SOURCEWEAVE_SEARCH_SEARXNG_BASE_URL="http://127.0.0.1:19080/search?format=json&q=<query>" \
SOURCEWEAVE_SEARCH_CRAWL4AI_BASE_URL="http://127.0.0.1:19235" \
SOURCEWEAVE_SEARCH_CACHE_REDIS_URL="redis://127.0.0.1:16379/2" \
uvx --from sourceweave-web-search sourceweave-search-mcp

For a local HTTP MCP endpoint instead of stdio:

SOURCEWEAVE_SEARCH_SEARXNG_BASE_URL="http://127.0.0.1:19080/search?format=json&q=<query>" \
SOURCEWEAVE_SEARCH_CRAWL4AI_BASE_URL="http://127.0.0.1:19235" \
SOURCEWEAVE_SEARCH_CACHE_REDIS_URL="redis://127.0.0.1:16379/2" \
uvx --from sourceweave-web-search sourceweave-search-mcp \
  --transport streamable-http \
  --host 127.0.0.1 \
  --port 8000

You can also point the same uvx command at externally hosted SearXNG, Crawl4AI, and Redis or Valkey endpoints by changing the environment variables.

Installation Options

Python package

Published releases can be installed from PyPI:

pip install sourceweave-web-search

Or run directly without a global install:

uvx --from sourceweave-web-search sourceweave-search-mcp
uvx --from sourceweave-web-search sourceweave-search --query "python programming"

Repo checkout

For local development or source-based runs:

git clone https://github.com/MRNAQA/sourceweave-web-search.git
cd sourceweave-web-search
uv sync --locked --group dev
uv run sourceweave-search-mcp

Container image

The release workflow can publish a container image to:

  • ghcr.io/mrnaqa/sourceweave-web-search
  • optionally docker.io/mrnaqa/sourceweave-web-search when Docker Hub publishing is configured

Example runtime:

docker run --rm -p 8000:8000 \
  -e SOURCEWEAVE_SEARCH_SEARXNG_BASE_URL="http://host.docker.internal:19080/search?format=json&q=<query>" \
  -e SOURCEWEAVE_SEARCH_CRAWL4AI_BASE_URL="http://host.docker.internal:19235" \
  -e SOURCEWEAVE_SEARCH_CACHE_REDIS_URL="redis://host.docker.internal:16379/2" \
  ghcr.io/mrnaqa/sourceweave-web-search:latest

Runtime Configuration

Set these environment variables:

Variable Purpose
SOURCEWEAVE_SEARCH_SEARXNG_BASE_URL SearXNG URL template.
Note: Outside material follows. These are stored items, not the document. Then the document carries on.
-- ==== Sys2Proof/Laws/Step.lean ====
section
/-! SUPPORT. What one step can do, said once: the response a command ends with, what an accepted
issue and a host read leave, and the cases of `step`. -/

namespace Sys2Proof.Machine

/-- R19, R148: the responses a command can end with. -/
inductive CommandResponse : Response → Prop where
  | schedule (ks : Schedule) : CommandResponse (.schedule ks)
  | ofBlock (b : Block) : CommandResponse (.ofBlock b)
  | message (b : List Byte) : CommandResponse (.message b)
  | failed (e : ErrorKind) : CommandResponse (.failed e)

theorem messageResponse_command (x : Except ErrorKind (List Byte)) :
    CommandResponse (messageResponse x) := by
  cases x
  · exact .failed _
  · exact .message _

theorem keyschedResponse_command (rom : Rom) (key : List Byte) :
    CommandResponse (keyschedResponse rom key) := by
  unfold keyschedResponse; split
  · exact .schedule _
  · exact .failed _

/-- The operand of `KEYSCHED` comes from the field `KEY`. -/
theorem keyOperand_eq_ok {d : Descriptor} {key : List Byte} (h : keyOperand d = .ok key) :
    d.key = some key := by
  unfold keyOperand at h; split at h <;> cases h; assumption

/-- The operands of a block command come from the fields `BLOCK` and `RK`. -/
theorem blockOperands_eq_ok {d : Descriptor} {b : Block} {ks : Schedule}
    (h : blockOperands d = .ok (b, ks)) : d.block = some b ∧ d.rk = some ks := by
  unfold blockOperands at h; split at h <;> cases h; exact ⟨‹_›, ‹_›⟩

/-- R26: what an instruction can do. When it answers a next state, BUSY held a latched descriptor
and the command is finished with a response of one of four forms. -/
theorem exec_next {i : Instr} {s t : State} (h : exec i s = .next t) :
    ∃ d r, s.phase = .busy ∧ s.latch = some d ∧ responseOf s.rom i d = some r ∧
      CommandResponse r ∧ t = finish r s := by
  rw [exec_kind] at h
  unfold responseOf
  cases hk : kind i with
  | keysched =>
    simp only [hk] at h
    obtain ⟨d, key, hp, hl, ho, -⟩ := runCommand_next h
    rw [runKeysched_busy hp hl (keyOperand_eq_ok ho)] at h
    cases h
    exact ⟨d, _, hp, hl, by simp only [ho]; rfl, keyschedResponse_command _ _, rfl⟩
  | block order =>
    simp only [hk] at h
    obtain ⟨d, ⟨b, ks⟩, hp, hl, ho, -⟩ := runCommand_next h
    obtain ⟨hb, hks⟩ := blockOperands_eq_ok ho
    rw [runBlock_busy order hp hl hb hks] at h
    cases h
    exact ⟨d, _, hp, hl, by simp only [ho]; rfl, .ofBlock _, rfl⟩
  | encrypt mode pad ivp =>
    simp only [hk] at h
    obtain ⟨d, ops, hp, hl, ho, -⟩ := runCommand_next h
    rw [runEncrypt_busy hp hl ho] at h
    cases h
    exact ⟨d, _, hp, hl, by simp only [encryptResponse, ho]; rfl, messageResponse_command _, rfl⟩
  | decrypt mode pad ivp =>
    simp only [hk] at h
    obtain ⟨d, ops, hp, hl, ho, -⟩ := runCommand_next h
    rw [runDecrypt_busy hp hl ho] at h
    cases h
    exact ⟨d, _, hp, hl, by simp only [decryptResponse, ho]; rfl, messageResponse_command _, rfl⟩
  | illegal =>
    simp only [hk] at h
    obtain ⟨d, _, hp, hl, -, -⟩ := runCommand_next h
    rw [runIllegal_busy hp hl] at h
    cases h
    exact ⟨d, _, hp, hl, rfl, .failed _, rfl⟩

/-- R25: an accepted issue came in IDLE or DONE, fits the capacities and lacks no operand. -/
theorem issue_next {d : Descriptor} {s t : State} (h : issue d s = .next t) :
    s.phase ≠ .busy ∧ firstOverCap s.caps d = none ∧
      firstAbsent d (fieldsRead (decode d.cmd)) = none ∧ t = accept d s := by
  unfold issue at h
  (repeat' split at h) <;> cases h <;> exact ⟨by simp [*], ‹_›, ‹_›, rfl⟩

/-- R27: a host read changes nothing but what the host got. -/
theorem hostRead_next {f : ReadField} {s t : State} (h : hostRead f s = .next t) :
    ∃ v, t = giveHost v s := by
  have hr : ∀ f v, readResponse f v s = .next t → ∃ v, t = giveHost v s := by
    intro f v h; unfold readResponse at h; (repeat' split at h) <;> cases h; exact ⟨_, rfl⟩
  have hb : ∀ sp a n, readBytes sp a n s = .next t → ∃ v, t = giveHost v s := by
    intro sp a n h; unfold readBytes at h; (repeat' split at h) <;> cases h; exact ⟨_, rfl⟩
  unfold hostRead at h
  split at h
  · split at h <;> cases h; exact ⟨_, rfl⟩
  all_goals first | exact hr _ _ h | exact hb _ _ _ h | cases h

/-- R26, R160: the engine's turn does nothing outside BUSY and runs the latched word in BUSY. -/
theorem engineTurn_next {s t : State} (h : engineTurn s = .next t) :
    s.phase ≠ .busy ∧ t = s ∨
      s.phase = .busy ∧ ∃ d, s.latch = some d ∧ exec (decode d.cmd) s = .next t := by
  unfold engineTurn at h
  split at h
  · cases h; exact .inl ⟨by simp [*], rfl⟩
  · cases h; exact .inl ⟨by simp [*], rfl⟩
  · split at h
    · cases h
    · exact .inr ⟨‹_›, _, ‹_›, h⟩

/-- R10: the cases of a step that answers a next state. -/
theorem step_next {s t : State} (h : step s = .next t) :
    (s.host.pending = [] ∧ engineTurn s = .next t) ∨
      ∃ a rest, s.host.pending = a :: rest ∧
        match a with
        | .wait => engineTurn (s.tookTurn rest) = .next t
        | .issue d => issue d (s.tookTurn rest) = .next t
        | .read f => hostRead f (s.tookTurn rest) = .next t
        | .reset => t = resetEngine (s.tookTurn rest) := by
  unfold step at h
  split at h
  · exact .inl ⟨‹_›, h⟩
  · exact .inr ⟨_, _, ‹_›, h⟩
  · exact .inr ⟨_, _, ‹_›, h⟩
  · exact .inr ⟨_, _, ‹_›, h⟩
  · cases h; exact .inr ⟨_, _, ‹_›, rfl⟩

end Sys2Proof.Machine
end

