-- ==== Sys2Proof/Tests/Slice0.lean ====
section
/-! SUPPORT. Tests: words decoded by hand from the encoding tables, ill-formed terms refused, values of
95_test_vectors.md, and for each obligation with hypotheses a concrete case that meets them. -/

namespace Sys2Proof.Tests

open Sys2Proof.Machine

/-! ### Decoding: words written bit by bit as `IVP PAD MODE OP` (30_encoding.md R50, R57, R59) -/

theorem test_decode_units : decode 0b00000000 = .keysched ∧ decode 0b00000001 = .encblk ∧
    decode 0b00000010 = .decblk := by decide

theorem test_decode_enc : decode 0b00000011 = .encEcbNone false ∧
    decode 0b10100011 = .encEcbPkcs7 true ∧ decode 0b01000011 = .encEcbZero false ∧
    decode 0b10001011 = .encCbcNone true ∧ decode 0b00101011 = .encCbcPkcs7 false ∧
    decode 0b11001011 = .encCbcZero true := by decide

theorem test_decode_dec : decode 0b10000100 = .decEcbNone true ∧
    decode 0b00100100 = .decEcbPkcs7 false ∧ decode 0b11000100 = .decEcbZero true ∧
    decode 0b00001100 = .decCbcNone false ∧ decode 0b10101100 = .decCbcPkcs7 true ∧
    decode 0b01001100 = .decCbcZero false := by decide

theorem test_decode_reserved : decode 0b00110011 = .encRsvMode 2 1 false ∧
    decode 0b11111011 = .encRsvMode 3 3 true ∧ decode 0b10010100 = .decRsvMode 2 0 true ∧
    decode 0b01011100 = .decRsvMode 3 2 false ∧ decode 0b01100011 = .encRsvPad 0 false ∧
    decode 0b11101011 = .encRsvPad 1 true ∧ decode 0b11100100 = .decRsvPad 0 true ∧
    decode 0b01101100 = .decRsvPad 1 false := by decide

theorem test_decode_reservedOp : decode 0b00000101 = .illegalOp5 0 ∧
    decode 0b10101110 = .illegalOp6 0b10101 ∧ decode 0b11111111 = .illegalOp7 0b11111 := by decide

theorem test_decode_illegalKeysched : decode 0b11010000 = .illegalKeyschedBit7 0b11010 ∧
    decode 0b01001000 = .illegalKeyschedBit6 0b01001 ∧
    decode 0b00111000 = .illegalKeyschedBit5 0b00111 ∧
    decode 0b00010000 = .illegalKeyschedBit4 0b00010 ∧
    decode 0b00001000 = .illegalKeyschedBit3 := by decide

theorem test_decode_illegalEncblk : decode 0b10000001 = .illegalEncblkBit7 0b10000 ∧
    decode 0b01111001 = .illegalEncblkBit6 0b01111 ∧
    decode 0b00100001 = .illegalEncblkBit5 0b00100 ∧
    decode 0b00011001 = .illegalEncblkBit4 0b00011 ∧
    decode 0b00001001 = .illegalEncblkBit3 := by decide

theorem test_decode_illegalDecblk : decode 0b11111010 = .illegalDecblkBit7 0b11111 ∧
    decode 0b01010010 = .illegalDecblkBit6 0b01010 ∧
    decode 0b00110010 = .illegalDecblkBit5 0b00110 ∧
    decode 0b00010010 = .illegalDecblkBit4 0b00010 ∧
    decode 0b00001010 = .illegalDecblkBit3 := by decide

/-- R58 and 95_test_vectors.md section 10: 189 of the 256 words decode to no command. -/
theorem test_decode_illegalCount :
    ((List.range 256).filter fun w => kind (decode (BitVec.ofNat 8 w)) == .illegal).length = 189 := by
  decide +kernel

theorem test_decode_rejects : decodeBytes [] = .error .endOfInput ∧ decodeTableWord 8 256 = none ∧
    decodeTableWord 16 0 = none ∧ decodeTableWord 8 0x2B = some (.encCbcPkcs7 false) :=
  ⟨rfl, by decide, by decide, by decide⟩

/-! ### Well-formedness: each check refuses an ill-formed term -/

theorem test_wf_rsvMode : (Instr.encRsvMode 1 0 false).wf = false ∧
    (Instr.decRsvMode 0 3 true).wf = false ∧ (Instr.encRsvMode 2 0 false).wf = true := by decide

theorem test_wf_rsvPad : (Instr.encRsvPad 2 false).wf = false ∧
    (Instr.decRsvPad 3 true).wf = false ∧ (Instr.decRsvPad 1 true).wf = true := by decide

theorem test_wf_bit7 : (Instr.illegalKeyschedBit7 0b01111).wf = false ∧
    (Instr.illegalEncblkBit7 0).wf = false ∧ (Instr.illegalDecblkBit7 0b00001).wf = false := by decide
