-- ==== Sys2Proof/Machine/State.lean ====
section
/-! DEFINITION. The state of RETS-DGIM (10_state.md), its observation (00_scope.md R12), and the state after reset
(70_reset_and_hazards.md R300, R301). -/

namespace Sys2Proof.Machine

/-- The status codes of a response (30_encoding.md R105). Codes 7 to 15 are reserved and no constructor stands for
them. -/
inductive Status where
  | ok
  | invalidChannel
  | invalidPort
  | invalidPinSelection
  | illegalCommand
  | noCallbackPending
  | notInitialised
deriving DecidableEq, Repr

/-- The number of a status code (30_encoding.md R105). -/
def Status.code : Status → Nibble
  | .ok => 0
  | .invalidChannel => 1
  | .invalidPort => 2
  | .invalidPinSelection => 3
  | .illegalCommand => 4
  | .noCallbackPending => 5
  | .notInitialised => 6

/-- The response (status, value) of a command (30_encoding.md R105). -/
structure Response where
  status : Status
  value : Long
deriving DecidableEq, Repr

/-- What a callback event names as its source (00_scope.md R12). -/
inductive Source where
  /-- `Timer(c)` -/
  | timer (c : Nat)
  /-- `Gpio(p, i)` -/
  | gpio (p : Nat) (i : Fin 8)
deriving DecidableEq, Repr

/-- The events of the trace (00_scope.md R12). -/
inductive Event where
  | cmd (cmd data : Word) (response : Response)
  | tick
  | pin (p : Nat) (v : Byte)
  | callback (cb : Byte) (src : Source)
deriving DecidableEq, Repr

/-- `ENG`, the ENGINE's state (10_state.md R58). -/
inductive Eng where
  | idle
  /-- `WAIT_TIMER(c, cb)` -/
  | waitTimer (c : Nat) (cb : Byte)
  /-- `WAIT_GPIO(p, i, cb)` -/
  | waitGpio (p : Nat) (i : Fin 8) (cb : Byte)
deriving DecidableEq, Repr

/-- One compare channel with its timer slot (10_state.md R36 to R41; 20_memory.md R80). -/
@[ext]
structure Channel where
  /-- `CCR[c]` -/
  ccr : Half
  /-- `CCIE[c]` -/
  ccie : Bool
  /-- `CCIFG[c]` -/
  ccifg : Bool
  /-- `SLOT[c].armed` -/
  armed : Bool
  /-- `SLOT[c].target_round` -/
  targetRound : Word
  /-- `SLOT[c].callback`; 0 names none -/
  callback : Byte
deriving DecidableEq, Repr

/-- One pin's entry of the pin table (10_state.md R51 to R53). -/
@[ext]
structure Pin where
  /-- `CB[p][i]`; 0 names none -/
  cb : Byte
  /-- `DEB[p][i]` -/
  deb : Bool
  /-- `LAST[p][i]` -/
  last : Half
deriving DecidableEq, Repr

/-- One supported port (10_state.md R46 to R55). -/
structure Port where
  /-- `OUT[p]` -/
  out : Byte
  /-- `DIR[p]` -/
  dir : Byte
  /-- `REN[p]` -/
  ren : Byte
  /-- `IES[p]` -/
  ies : Byte
  /-- `IE[p]` -/
  ie : Byte
  /-- `IFG[p]` -/
  ifg : Byte
  /-- `EXT[p]`, the external levels -/
  ext : Byte
  /-- `SAVED_IE[p]` -/
  savedIe : Byte
  /-- the pin table's entries of the port -/
  pins : Vector Pin 8
  /-- `PEND[p]` -/
  pend : Bool
  /-- `BOUNCE_CNT[p]` -/
  bounceCnt : Half
  /-- `SPUR_CNT[p]` -/
  spurCnt : Half
deriving DecidableEq, Repr

/-- A channel right after reset: UNARMED, everything 0 (70_reset_and_hazards.md R301). -/
def Channel.reset : Channel :=
  { ccr := 0, ccie := false, ccifg := false, armed := false, targetRound := 0, callback := 0 }

/-- A pin's entry right after reset (70_reset_and_hazards.md R301). -/
def Pin.reset : Pin := { cb := 0, deb := false, last := 0 }

/-- The pin table of a port right after reset and after GINIT (70_reset_and_hazards.md R301; 41_gpio.md R174). -/
def Pin.table : Vector Pin 8 := Vector.replicate 8 Pin.reset

/-- A port right after reset, with the external levels `ext` (70_reset_and_hazards.md R301). -/
def Port.reset (ext : Byte) : Port :=
  { out := 0, dir := 0, ren := 0, ies := 0, ie := 0, ifg := 0, ext := ext, savedIe := 0, pins := Pin.table,
    pend := false, bounceCnt := 0, spurCnt := 0 }

/-- A step that stops with a fault. There is none: "Nothing in this core is fatal to the process", and the block's two
faults are sticky status bits with which it goes on (60_exceptions.md R231; 00_scope.md R13). Safe: a model without a
stop proves no claim by stopping. -/
inductive Fault where
deriving DecidableEq, Repr

/-- A step that the model refuses. -/
inductive Refusal where
  /-- Raised by `exec` for a command that has no meaning yet; no arm of `exec` uses it, since every command of the
  opcode map has its meaning. Safe: a refused command has no next state to claim anything of. -/
  | notModelled (mnemonic : String)
deriving DecidableEq, Repr

/-- The machine (10_state.md). The parameters N, PORT_MIN and PORT_MAX of 00_scope.md R5 are the shape of the lists:
one entry of `channels` for each channel 0..N-1, one entry of `ports` for each port PORT_MIN..PORT_MAX. -/
@[ext]
structure State where
  /-- `CNT` (R32) -/
  cnt : Half
  /-- `RUN` (R33) -/
  run : Bool
  /-- `ROUND` (R34) -/
  round : Word
  /-- `OVF` (R35) -/
  ovf : Bool
  /-- the timer channel space: channel `c` is entry `c` (R36 to R42) -/
  channels : List Channel
  /-- `CPEND0` (R44) -/
  cpend0 : Bool
  /-- `CPENDV` (R44) -/
  cpendv : Bool
  /-- `TSPUR_CNT` (R45) -/
  tspurCnt : Half
  /-- `PORT_MIN` (00_scope.md R5) -/
  portMin : Nat
  /-- the port register space and the pin table: port `p` is entry `p - PORT_MIN` (R46 to R55) -/
  ports : List Port
  /-- `GINIT_DONE` (R56) -/
  ginitDone : Bool
  /-- `GIE` (R57) -/
  gie : Bool
  /-- `ENG` (R58) -/
  eng : Eng
  /-- `FAULT_UNINIT` (R59), sticky -/
  faultUninit : Bool
  /-- `FAULT_OVF_MISSED` (R59), sticky -/
  faultOvfMissed : Bool
  /-- `FLAG_MULTIBIT` (R60), sticky -/
  flagMultibit : Bool
  /-- the other parameters of 00_scope.md R5 -/
  settings : Settings
  /-- MODEL's field: the response of the last command (30_encoding.md R105; log 6) -/
  response : Response
  /-- the trace of 00_scope.md R12, newest event first (log 7) -/
  trace : List Event
  /-- MODEL's field: the turns placed from outside, next first (00_scope.md R11; log 4) -/
  agenda : List Turn
  /-- MODEL's field: how many turns were taken, the index into `Config.schedule` (log 4) -/
  turns : Nat
  /-- MODEL's field: how many draws were made, the index into `Config.spuriousDraw` (log 3) -/
  draws : Nat
deriving DecidableEq, Repr

/-- The machine right after reset, for any parameters and any draw of the external levels (70_reset_and_hazards.md
R300, R301). -/
def State.resetWith (p : Params) (ext : Nat → Byte) : State :=
  { cnt := 0, run := false, round := 0, ovf := false,
    channels := List.replicate p.n Channel.reset,
    cpend0 := false, cpendv := false, tspurCnt := 0,
    portMin := p.portMin,
    ports := (List.range (p.portMax + 1 - p.portMin)).map (fun k => Port.reset (ext (p.portMin + k))),
    ginitDone := false, gie := false, eng := .idle,
    faultUninit := false, faultOvfMissed := false, flagMultibit := false,
    settings := p.settings,
    response := { status := .ok, value := 0 }, trace := [], agenda := [], turns := 0, draws := 0 }

/-- The machine right after reset, at the parameters and the external levels that log 1 and log 2 name. -/
def State.reset : State := State.resetWith Config.params Config.extAtReset

end Sys2Proof.Machine
end

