-- ==== Sys2Proof/Machine/Engine.lean ====
section
/-! DEFINITION. The steps of the agents other than HOST: TICK (60_exceptions.md R233), ENV (41_gpio.md R181) and the
ENGINE with its services (60_exceptions.md R235 to R250); the turn that comes next (00_scope.md R11). -/

namespace Sys2Proof.Machine

/-! ## TICK and ENV -/

/-- TICK (60_exceptions.md R233). With RUN = 0 it changes nothing. -/
def State.tick (s : State) : State :=
  if s.run then
    { s with
      cnt := s.cnt + 1
      faultOvfMissed := s.faultOvfMissed || (s.cnt + 1 == 0 && s.ovf)
      ovf := s.ovf || s.cnt + 1 == 0
      channels := s.channels.map (Channel.compare (s.cnt + 1)) }
  else s

/-- `PIN(p, v)` (41_gpio.md R181). -/
def State.pin (s : State) (p : Nat) (v : Byte) : State :=
  s.modPort p (Port.change (Port.putExt v))

/-! ## Services -/

/-- The condition of the overflow service's poll of slot 0 (60_exceptions.md R238), after ROUND is incremented. -/
def State.slot0Due (s : State) : Bool :=
  (s.chan 0).armed && (s.chan 0).targetRound == s.round && decide ((s.chan 0).ccr ≤ s.cnt)

/-- `OverflowService` (60_exceptions.md R238). -/
def State.overflowService (s : State) : State :=
  let s := { s with ovf := false, round := s.round + 1 }
  if s.slot0Due then s.expiryCheck 0 else s

/-- `Cmp0Service` (60_exceptions.md R241). -/
def State.cmp0Service (s : State) : State :=
  let s := { s with cpend0 := false }
  if (s.chan 0).request then (s.modChan 0 Channel.clearFlag).expiryCheck 0
  else s.countTimerSpurious

/-- `CmpVService` (60_exceptions.md R242). -/
def State.cmpvService (s : State) : State :=
  let r := { s with cpendv := false }.timerVectorRead
  if r.1 = 0 then r.2.countTimerSpurious else r.2.expiryCheck (r.1 / 2)

/-- The start of a port dispatch: the latch is cleared, IE[p] is saved and masked (60_exceptions.md R244). -/
def State.dispatchEnter (s : State) (p : Nat) : State :=
  s.modPort p Port.enter

/-- A dispatch that invokes nothing, counted in SPUR_CNT[p] (60_exceptions.md R245, R246). -/
def State.dispatchSpurious (s : State) (p : Nat) : State :=
  (s.modPort p Port.countSpurious).dispatchFinish p

/-- A dispatch that the debounce filter discards, counted in BOUNCE_CNT[p] (60_exceptions.md R248). -/
def State.dispatchBounce (s : State) (p : Nat) : State :=
  (s.modPort p Port.countBounce).dispatchFinish p

/-- The dispatch of the pin that the vector reported (60_exceptions.md R244, from the clear of its flag on; R246,
R247, R248). -/
def State.dispatchPin (s : State) (p : Nat) (i : Fin 8) : State :=
  let s := s.modPort p (Port.clearFlag i)
  let q := s.port p
  if q.savedIe.getLsbD i.val = false then s.dispatchSpurious p
  else if q.pins[i].deb = false then s.gpioInvoke p i
  else if s.settings.d < s.cnt - q.pins[i].last then (s.modPort p (Port.stamp i s.cnt)).gpioInvoke p i
  else s.dispatchBounce p

/-- The pin index of a vector value, v / 2 - 1 (60_exceptions.md R244); none for the sentinel 0. -/
def pinOfVector (v : Nat) : Option (Fin 8) :=
  if h : v ≠ 0 ∧ v / 2 - 1 < 8 then some ⟨v / 2 - 1, h.2⟩ else none

/-- `PortService(p)` (60_exceptions.md R244, R245). -/
def State.portService (s : State) (p : Nat) : State :=
  let r := (s.dispatchEnter p).portVectorRead p
  match pinOfVector r.1 with
  | none => r.2.dispatchSpurious p
  | some i => r.2.dispatchPin p i

/-- The service that the ENGINE performs. -/
def State.serve (s : State) : Service → State
  | .overflow => s.overflowService
  | .cmp0 => s.cmp0Service
  | .cmpv => s.cmpvService
  | .port p => s.portService p

/-! ## Arbitration -/

/-- The requested services in the order of SERVICE_ORDER = FIXED (60_exceptions.md R235, R236). -/
def State.requested (s : State) : List Service :=
  (if s.ovf then [.overflow] else []) ++ (if s.cpend0 then [.cmp0] else []) ++ (if s.cpendv then [.cmpv] else [])
    ++ ((List.range s.ports.length).filter (fun k => (s.port (s.portMin + k)).pend)).map
        (fun k => .port (s.portMin + k))

/-- The ENGINE may perform `svc` now (60_exceptions.md R235, R236). -/
def State.enabled (s : State) (svc : Service) : Bool :=
  s.eng == .idle && s.gie &&
    match s.settings.serviceOrder with
    | .any => s.requested.contains svc
    | .fixed => s.requested.head? == some svc

/-! ## Turns -/

/-- The turn that comes next: the head of the agenda, or a free turn where the agenda is empty (log 4). -/
def State.nextTurn (s : State) : Turn :=
  match s.agenda with
  | t :: _ => t
  | [] => Config.schedule s.turns

/-- The turn is taken. -/
def State.popTurn (s : State) : State := { s with agenda := s.agenda.tail, turns := s.turns + 1 }

/-- TICK's turn: the step, its event, the latch update (60_exceptions.md R233, R234). -/
def State.tickTurn (s : State) : State := (s.tick.log .tick).updateLatches

/-- ENV's turn (41_gpio.md R181, 60_exceptions.md R234). For an unsupported port there is no such step, and the turn
passes (log 5). -/
def State.pinTurn (s : State) (p : Nat) (v : Byte) : State :=
  if s.supported p then ((s.pin p v).log (.pin p v)).updateLatches else s

/-- ENGINE's turn (60_exceptions.md R234 to R236). A service that is not enabled is no step, and the turn passes
(log 5). -/
def State.engineTurn (s : State) (svc : Service) : State :=
  if s.enabled svc then (s.serve svc).updateLatches else s

/-- The end of a command's step: its event with the response, then the latch update (00_scope.md R12,
60_exceptions.md R234). -/
def State.commandEnd (s : State) (cmd data : Word) : State := (s.log (.cmd cmd data s.response)).updateLatches

/-- The response to an illegal word (30_encoding.md R107). -/
def State.illegal (s : State) : State := s.respond .illegalCommand 0

/-- The step of a HOST command, where its meaning gives a next state. -/
def afterCommand (cmd data : Word) : Host.Outcome State Fault Refusal → Host.Outcome State Fault Refusal
  | .next t => .next (t.commandEnd cmd data)
  | .fault r => .fault r
  | .refused r => .refused r

end Sys2Proof.Machine
end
Must contain <query>.
SOURCEWEAVE_SEARCH_CRAWL4AI_BASE_URL Crawl4AI base URL.
SOURCEWEAVE_SEARCH_CACHE_REDIS_URL Redis or Valkey URL used for caching.
FASTMCP_HOST Host for sse or streamable-http transport.
FASTMCP_PORT Port for sse or streamable-http transport.

Example:

SOURCEWEAVE_SEARCH_SEARXNG_BASE_URL="http://127.0.0.1:19080/search?format=json&q=<query>" \
SOURCEWEAVE_SEARCH_CRAWL4AI_BASE_URL="http://127.0.0.1:19235" \
SOURCEWEAVE_SEARCH_CACHE_REDIS_URL="redis://127.0.0.1:16379/2" \
sourceweave-search --query "python programming" --read-first-pages 2

Quick Start

The CLI is useful for smoke testing the runtime outside an MCP client.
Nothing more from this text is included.